## [TASK DESCRIPTION]
Find the word "ackQ" in the data. Return every line where it appears.

[Dataset entries]
● ● ●

/-! ### Decode: words written out from spec/30_encoding.md and the opcodes of 93_implementation_defined.md I9 -/

theorem test_dec_wire : decode tcfg (.wire [0x4D#8, 0x57#8, 0x46#8, 0x31#8, 0x02#8, 0x00#8, 0x00#8, 0x00#8, 0xAA#8, 0xBB#8, 0x26#8,
    0x39#8, 0xF4#8, 0xCB#8]) = .ok (.mwf1Frame 2 [0xAA#8, 0xBB#8] 0xCBF43926#32) := by rfl
theorem test_dec_wire_magic : decode tcfg (.wire [0x4D#8, 0x57#8, 0x46#8, 0x32#8]) = .error .badMagic := by rfl
theorem test_dec_wire_short : decode tcfg (.wire [0x4D#8, 0x57#8, 0x46#8, 0x31#8, 0x01#8, 0x00#8, 0x00#8, 0x00#8, 0xAA#8, 0x26#8,
    0x39#8, 0xF4#8]) = .error .wireLength := by rfl
theorem test_dec_rx_seek : decode tcfg (.event 0 0x04D) = .ok (.rxSeek 0x4D#8) := by rfl
theorem test_dec_rx_len : decode tcfg (.event 2 0x109) = .ok (.rxLen 0x09#8) := by rfl
theorem test_dec_rx_len_last : decode tcfg (.event 3 0x100) = .ok (.rxLenLast 0x00#8) := by rfl
theorem test_dec_rx_pay : decode tcfg (.event 3 0x231) = .ok (.rxPay 0x31#8) := by rfl
theorem test_dec_rx_crc : decode tcfg (.event 0 0x326) = .ok (.rxCrc 0x26#8) := by rfl
theorem test_dec_rx_crc_last : decode tcfg (.event 3 0x3CB) = .ok (.rxCrcLast 0xCB#8) := by rfl
theorem test_dec_legacy : decode tcfg (.payload 12 [0xFF#8]) = .ok .frmLegacy := by rfl
theorem test_dec_full_partial : decode tcfg (.payload 13 [0xFC#8]) = .ok (.frmFullPartial 0xFC#8) := by rfl
theorem test_dec_full_force : decode tcfg (.payload 13 [0x01#8]) = .ok (.frmFullForce 0x01#8) := by rfl
theorem test_dec_rect_partial : decode tcfg (.payload 13 [0x02#8, 0x08#8, 0x00#8, 0x01#8, 0x00#8, 0x10#8, 0x00#8, 0x02#8, 0x00#8]) =
    .ok (.frmRectPartial 0x02#8 8 1 16 2) := by rfl
theorem test_dec_rect_force : decode tcfg (.payload 10 [0x03#8, 0x10#8, 0x03#8, 0x00#8, 0x01#8, 0x08#8, 0x00#8, 0x01#8, 0x00#8]) =
    .ok (.frmRectForce 0x03#8 784 256 8 1) := by rfl
theorem test_dec_badshape_full : decode tcfg (.payload 9 [0x31#8]) = .ok (.badshape 9 (.full 0x31#8)) := by rfl
theorem test_dec_badshape_rect : decode tcfg (.payload 11 [0x02#8, 0x00#8, 0x00#8, 0x00#8, 0x00#8, 0x08#8, 0x00#8, 0x01#8, 0x00#8]) =
    .ok (.badshape 11 (.rect 0x02#8 0 0 8 1)) := by rfl
theorem test_dec_short_header : decode tcfg (.payload 10 [0x03#8, 0x10#8]) = .error .shortHeader := by rfl
theorem test_dec_ack_ok : decode tcfg (.ack [0x4F#8, 0x4B#8]) = .ok .ackOk := by rfl
theorem test_dec_ack_badlen : decode tcfg (.ack [0x45#8, 0x52#8, 0x4C#8]) = .ok .ackBadlen := by rfl
theorem test_dec_ack_badcrc : decode tcfg (.ack [0x45#8, 0x52#8, 0x43#8]) = .ok .ackBadcrc := by rfl
theorem test_dec_ack_unknown : decode tcfg (.ack [0x45#8, 0x52#8]) = .error .unknownAck := by rfl
theorem test_dec_swreset : decode tcfg (.panel [0x12#8]) = .ok .opSwreset := by rfl
theorem test_dec_entry_m : decode tcfg (.panel [0x11#8, 0x03#8]) = .ok (.opEntryM 0x03#8) := by rfl
theorem test_dec_entry_s : decode tcfg (.panel [0x91#8, 0x02#8]) = .ok (.opEntryS 0x02#8) := by rfl
theorem test_dec_colwin_m : decode tcfg (.panel [0x44#8, 0x00#8, 0x31#8]) = .ok (.opColwinM 0 0x31) := by rfl
theorem test_dec_colwin_s : decode tcfg (.panel [0xC4#8, 0x00#8, 0x31#8]) = .ok (.opColwinS 0 0x31) := by rfl
theorem test_dec_rowwin_m : decode tcfg (.panel [0x45#8, 0x0F#8, 0x01#8, 0x00#8, 0x00#8]) = .ok (.opRowwinM 271 0) := by rfl
theorem test_dec_rowwin_s : decode tcfg (.panel [0xC5#8, 0x0F#8, 0x01#8, 0x00#8, 0x00#8]) = .ok (.opRowwinS 271 0) := by rfl
theorem test_dec_colcur_m : decode tcfg (.panel [0x4E#8, 0x31#8]) = .ok (.opColcurM 0x31) := by rfl
theorem test_dec_colcur_s : decode tcfg (.panel [0xCE#8, 0x30#8]) = .ok (.opColcurS 0x30) := by rfl
theorem test_dec_table : decode pixels (.panel [0x44#8, 0x17#8, 0x08#8]) = .ok (.opColwinM 1 2) ∧
    decode pixels (.panel [0x4F#8, 0x00#8, 0x03#8]) = .ok (.opRowcurM 3) := ⟨by rfl, by rfl⟩
theorem test_dec_table_unlisted : decode pixels (.panel [0x44#8, 0x00#8, 0x01#8]) = .error .dataCount := by rfl
theorem test_dec_rowcur_m : decode tcfg (.panel [0x4F#8, 0x0F#8, 0x01#8]) = .ok (.opRowcurM 271) := by rfl
theorem test_dec_rowcur_s : decode tcfg (.panel [0xCF#8, 0x0F#8, 0x01#8]) = .ok (.opRowcurS 271) := by rfl
theorem test_dec_new_m : decode tcfg (.panel [0x24#8, 0xB1#8, 0xA1#8]) = .ok (.opNewM [0xB1#8, 0xA1#8]) := by rfl
theorem test_dec_new_s : decode tcfg (.panel [0xA4#8, 0xB2#8]) = .ok (.opNewS [0xB2#8]) := by rfl
theorem test_dec_old_m : decode tcfg (.panel [0x26#8, 0x22#8]) = .ok (.opOldM [0x22#8]) := by rfl
theorem test_dec_old_s : decode tcfg (.panel [0xA6#8, 0x23#8]) = .ok (.opOldS [0x23#8]) := by rfl
theorem test_dec_border : decode tcfg (.panel [0x3C#8, 0x01#8]) = .ok (.opBorder 0x01#8) := by rfl
theorem test_dec_tempsrc : decode tcfg (.panel [0x18#8, 0x80#8]) = .ok (.opTempsrc 0x80#8) := by rfl
theorem test_dec_update : decode tcfg (.panel [0x22#8, 0xF7#8]) = .ok (.opUpdate 0xF7#8) := by rfl
theorem test_dec_activate : decode tcfg (.panel [0x20#8]) = .ok .opActivate := by rfl
theorem test_dec_data_count : decode tcfg (.panel [0x20#8, 0x00#8]) = .error .dataCount := by rfl
theorem test_dec_no_opcode : decode tcfg (.panel [0x01#8]) = .error .unknownOpcode := by rfl
theorem test_dec_trig_full : decode tcfg (.trigger [.cmd 0x22#8, .data 0xF7#8, .cmd 0x20#8]) = .ok .trigFull := by rfl
theorem test_dec_trig_part : decode tcfg (.trigger [.cmd 0x22#8, .data 0xFF#8, .cmd 0x20#8]) = .ok .trigPart := by rfl
theorem test_dec_trig_single : decode { tcfg with trigForm := .single 0xC7#8 0xCF#8 } (.trigger [.cmd 0xCF#8]) = .ok .trigPart := by rfl
theorem test_dec_trig_unknown : decode tcfg (.trigger [.cmd 0x22#8]) = .error .unknownTrigger := by rfl
theorem test_dec_rst : decode tcfg .reset = .ok .rst := by rfl
theorem test_dec_wait : decode tcfg (.waited .part false) = .ok (.wait .part false) := by rfl

/-! ### Checksum and geometry: V-CRC, V-GEO and the rules' examples -/

theorem test_crc_check : crc32 digits = 0xCBF43926#32 := by decide +kernel
theorem test_crc_empty : crc32 [] = 0#32 ∧ crc32 [0xFF#8, 0xFF#8, 0xFF#8, 0xFF#8] = 0xFFFFFFFF#32 := by decide +kernel
theorem test_crc_update : crcUpdate 0#32 0x01#8 = 0x77073096#32 ∧ crcUpdate 0#32 0x80#8 = 0xEDB88320#32 ∧
    crcUpdate 0xFFFFFFFF#32 0x31#8 = 0x7C231048#32 ∧ crcFinal 0x340BC6D9#32 = 0xCBF43926#32 := by decide
theorem test_crc_img1 : crc32 img1 = 0x32477E12#32 := by decide +kernel
theorem test_rev8 : rev8 0x01#8 = 0x80#8 ∧ rev8 0xB4#8 = 0x2D#8 ∧ rev8 0x0F#8 = 0xF0#8 := by decide
theorem test_xform : xform { tcfg with revBits := true, invert := true } 0xB4#8 = 0xD2#8 := by decide
theorem test_validate : validate Config.std 784 0 16 8 = true ∧ validate Config.std 3 0 8 8 = false ∧
    validate Config.std 792 0 8 1 = false ∧ validate Config.std 0 272 8 1 = false ∧
    validate Config.std 0 0 65528 65535 = true := by decide
theorem test_clamp : clamp Config.std 8 271 800 5 = { x := 8, y := 271, w := 784, h := 1 } ∧
    rectCols (clamp Config.std 784 0 16 8) = { cx0 := 98, cx1 := 98, ry0 := 0, ry1 := 7 } := by decide
theorem test_split : splitCols Config.std 48 51 = [⟨.master, 48, 49⟩, ⟨.slave, 49, 51⟩] ∧
    splitCols Config.std 98 98 = [⟨.slave, 98, 98⟩] ∧ splitCols Config.std 0 10 = [⟨.master, 0, 10⟩] := by decide
theorem test_ctlcol : ctlCol Config.std .slave 49 = 49 ∧ ctlCol Config.std .slave 98 = 0 ∧
    ctlCol Config.std .slave 60 = 38 := by decide
theorem test_stream : stream tcfg .master 0 1 0 1 = [(1, 0), (0, 0), (1, 1), (0, 1)] ∧
    stream Config.std .slave 49 50 0 0 = [(0, 50), (0, 49)] := by decide
theorem test_plane : planeOp tcfg .master .old zeroSampler 0 0 0 1 = .ok (.plane .master .old [0x00#8, 0x00#8]) := by rfl
theorem test_wait_idle : waitIdle 15 5 0 [true, true, false] = some true ∧
    waitIdle 15 5 0 [true, true, true, true] = some false ∧ waitIdle 0 5 0 [true] = some false := by decide


/-! ### One step of each instruction -/

theorem test_frame_emitted :
    (get (exec (.mwf1Frame 9 digits 0xCBF43926#32) rs) fun t => (t.phase, t.frmLen, t.rxByte 8, t.ackQ)) =
      some (.dispatch, 9, some 0x39#8, []) := by decide +kernel
theorem test_frame_refused :
    (get (exec (.mwf1Frame 9 (0x30#8 :: digits.tail) 0xCBF43926#32) rs) fun t => (t.phase, t.ackQ, t.rxState, t.winCnt)) =
      some (.ack, [0x45#8, 0x52#8, 0x43#8], .seekMagic, 0) := by decide +kernel

theorem test_seek_shifts :
    (get (exec (.rxSeek 0x46#8) { rs with win0 := 0x58#8, win1 := 0x4D#8, win2 := 0x57#8, winCnt := 3 }) fun t =>
      (t.win0, t.win1, t.win2, t.winCnt, t.rxState)) = some (0x4D#8, 0x57#8, 0x46#8, 3, .seekMagic) := by decide
theorem test_seek_matches :
    (get (exec (.rxSeek 0x31#8) { rs with win0 := 0x4D#8, win1 := 0x57#8, win2 := 0x46#8, winCnt := 3 }) fun t =>
      (t.winCnt, t.rxState)) = some (0, .readLength) := by decide
theorem test_len_byte :
    (get (exec (.rxLen 0x69#8) { rs with fldAcc := 0x8A#32, fldCnt := 1 }) fun t => (t.fldAcc, t.fldCnt)) =
      some (0x698A#32, 2) := by decide
theorem test_len_last_accepts :
    (get (exec (.rxLenLast 0x00#8) { rs with fldAcc := 21, fldCnt := 3, payCnt := 4, crc := 0 }) fun t =>
      (t.rxState, t.frmLen, t.payCnt, t.crc, t.fldCnt)) = some (.readPayload, 21, 0, 0xFFFFFFFF#32, 0) := by decide
theorem test_len_last_refuses :
    (get (exec (.rxLenLast 0x00#8) { rs with fldAcc := 22, fldCnt := 3 }) fun t =>
      (t.rxState, t.phase, t.ackQ, t.fldCnt)) = some (.seekMagic, .ack, [0x45#8, 0x52#8, 0x4C#8], 0) := by decide
theorem test_pay_byte :
    (get (exec (.rxPay 0x31#8) { rs with rxState := .readPayload, frmLen := 9, payCnt := 0 }) fun t =>
      (t.rxState, t.payCnt, t.crc, t.rxByte 0)) = some (.readPayload, 1, 0x7C231048#32, some 0x31#8) := by decide +kernel
theorem test_pay_last :
    (get (exec (.rxPay 0x39#8) { rs with rxState := .readPayload, frmLen := 9, payCnt := 8, crc := 0x651F2550#32 }) fun t =>
      (t.rxState, t.payCnt, t.crc, t.fldCnt)) = some (.readCrc, 9, 0x340BC6D9#32, 0) := by decide +kernel
theorem test_crc_byte :
    (get (exec (.rxCrc 0xF4#8) { rs with fldAcc := 0x3926#32, fldCnt := 2 }) fun t => (t.fldAcc, t.fldCnt)) =
      some (0x00F43926#32, 3) := by decide
theorem test_crc_last_emits :
    (get (exec (.rxCrcLast 0xCB#8) { rs with fldAcc := 0x00F43926#32, fldCnt := 3, crc := 0x340BC6D9#32 }) fun t =>
      (t.phase, t.draining, t.rxState, t.fldCnt)) = some (.dispatch, false, .seekMagic, 0) := by decide
theorem test_crc_last_refuses :
    (get (exec (.rxCrcLast 0xCB#8) { rs with fldAcc := 0x00F43926#32, fldCnt := 3, crc := 0x340BC6D8#32 }) fun t =>
      (t.phase, t.ackQ, t.rxState)) = some (.ack, [0x45#8, 0x52#8, 0x43#8], .seekMagic) := by decide

theorem test_legacy :
    (get (exec .frmLegacy (fs (List.replicate 12 0x00#8))) fun t => (t.fShape, t.fFlags, prevBytes t, planes t)) =
      some (.legacy, 0x00#8, List.replicate 12 0x00#8,
        [List.replicate 8 0x00#8, List.replicate 8 0xFF#8, List.replicate 8 0x00#8, List.replicate 8 0xFF#8]) := by
  decide +kernel
theorem test_full_partial :
    (get (exec (.frmFullPartial 0xFC#8) (fs (0xFC#8 :: img1))) fun t => (t.fShape, t.fFlags, prevBytes t, (planes t).head?)) =
      some (.full, 0xFC#8, img1, some [0x31#8, 0x21#8, 0x11#8, 0x01#8, 0x32#8, 0x22#8, 0x12#8, 0x02#8]) := by
  decide +kernel
theorem test_full_force :
    (get (exec (.frmFullForce 0x01#8) (fs (0x01#8 :: img1))) fun t => (prevBytes t, t.pending.length, planes t)) =
      some (img1, 140,
        [List.replicate 8 0xFF#8, List.replicate 8 0x00#8, List.replicate 8 0xFF#8, List.replicate 8 0x00#8,
          [0x31#8, 0x21#8, 0x11#8, 0x01#8, 0x32#8, 0x22#8, 0x12#8, 0x02#8], List.replicate 8 0x00#8,
          [0x33#8, 0x23#8, 0x13#8, 0x03#8, 0x32#8, 0x22#8, 0x12#8, 0x02#8], List.replicate 8 0x00#8]) := by
  decide +kernel

/-- The payload of W9's rectangle frame. -/
def w9 : List Byte := bs [0x02, 0x08, 0x00, 0x01, 0x00, 0x10, 0x00, 0x02, 0x00, 0xA1, 0xA2, 0xB1, 0xB2]

/-- PREV holding `img1`. -/
def img1Prev (s : State) : State := { s with prev := cells img1 }

theorem test_rect_partial_prev :
    (get (exec (.frmRectPartial 0x02#8 8 1 16 2) (img1Prev (fs w9))) prevBytes) =
      some (bs [0x01, 0x02, 0x03, 0x11, 0xA1, 0xA2, 0x21, 0xB1, 0xB2, 0x31, 0x32, 0x33]) := by decide +kernel
theorem test_rect_partial_operations :
    (get (exec (.frmRectPartial 0x02#8 8 1 16 2) (img1Prev (fs w9))) State.pending) =
      some ([.cmd 0x11#8, .data 0x03#8, .cmd 0x44#8, .data 0x01#8, .data 0x01#8, .cmd 0x45#8, .data 0x02#8, .data 0x00#8,
        .data 0x01#8, .data 0x00#8, .cmd 0x4E#8, .data 0x01#8, .cmd 0x4F#8, .data 0x02#8, .data 0x00#8, .cmd 0x24#8,
        .data 0xB1#8, .data 0xA1#8, .cmd 0x26#8, .data 0x22#8, .data 0x12#8, .cmd 0x91#8, .data 0x02#8, .cmd 0xC4#8,
        .data 0x00#8, .data 0x01#8, .cmd 0xC5#8, .data 0x02#8, .data 0x00#8, .data 0x01#8, .data 0x00#8, .cmd 0xCE#8,
        .data 0x00#8, .cmd 0xCF#8, .data 0x02#8, .data 0x00#8, .cmd 0xA4#8, .data 0xB2#8, .data 0xA2#8, .data 0xB1#8,
        .data 0xA1#8, .cmd 0xA6#8, .data 0x23#8, .data 0x13#8, .data 0x22#8, .data 0x12#8, .cmd 0x22#8, .data 0xFF#8,
        .cmd 0x20#8, .wait .part]) := by decide +kernel
theorem test_rect_force :
    (get (exec (.frmRectForce 0x03#8 0 0 8 1) (fs (bs [3, 0, 0, 0, 0, 8, 0, 1, 0, 0]))) fun t =>
      (t.prevByte 0, t.prevByte 1, (planes t)[4]?)) =
      some (some 0x00#8, some 0xFF#8, some (bs [0xFF, 0xFF, 0xFF, 0x00, 0xFF, 0xFF, 0xFF, 0xFF])) := by decide +kernel
theorem test_rect_force_invalid :
    (get (exec (.frmRectForce 0x03#8 3 0 8 1) (fs (bs [3, 3, 0, 0, 0, 8, 0, 1, 0, 0]))) fun t =>
      (t.prev, t.result, t.pending.length)) = some ([], .rejected, 140) := by decide +kernel
theorem test_badshape :
    (get (exec (.badshape 9 (.full 0x31#8)) (fs digits)) fun t => (t.fShape, t.fFlags, t.pq, t.result)) =
      some (.badshape, 0x31#8, [], .rejected) := by decide

theorem test_ack_ok : (get (exec .ackOk rs) fun t => (t.phase, t.ackQ)) = some (.ack, [0x4F#8, 0x4B#8]) := by decide
theorem test_ack_badlen :
    (get (exec .ackBadlen { rs with rxState := .readLength, winCnt := 2 }) fun t => (t.ackQ, t.rxState, t.winCnt)) =
      some ([0x45#8, 0x52#8, 0x4C#8], .seekMagic, 0) := by decide
theorem test_ack_badcrc :
    (get (exec .ackBadcrc { rs with rxState := .readCrc, winCnt := 2 }) fun t => (t.ackQ, t.rxState, t.winCnt)) =
      some ([0x45#8, 0x52#8, 0x43#8], .seekMagic, 0) := by decide

/-- The port record and the data bytes that come next. -/
def port (r : Result) : Option (List PortOp × List Byte) := get r fun t => (t.panelOut, t.dq)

● ● ●

## [REPLY]
    (get (exec (.mwf1Frame 9 digits 0xCBF43926#32) rs) fun t => (t.phase, t.frmLen, t.rxByte 8, t.ackQ)) =
    (get (exec (.mwf1Frame 9 (0x30#8 :: digits.tail) 0xCBF43926#32) rs) fun t => (t.phase, t.ackQ, t.rxState, t.winCnt)) =
      (t.rxState, t.phase, t.ackQ, t.fldCnt)) = some (.seekMagic, .ack, [0x45#8, 0x52#8, 0x4C#8], 0) := by decide
      (t.phase, t.ackQ, t.rxState)) = some (.ack, [0x45#8, 0x52#8, 0x43#8], .seekMagic) := by decide
theorem test_ack_ok : (get (exec .ackOk rs) fun t => (t.phase, t.ackQ)) = some (.ack, [0x4F#8, 0x4B#8]) := by decide
    (get (exec .ackBadlen { rs with rxState := .readLength, winCnt := 2 }) fun t => (t.ackQ, t.rxState, t.winCnt)) =
    (get (exec .ackBadcrc { rs with rxState := .readCrc, winCnt := 2 }) fun t => (t.ackQ, t.rxState, t.winCnt)) =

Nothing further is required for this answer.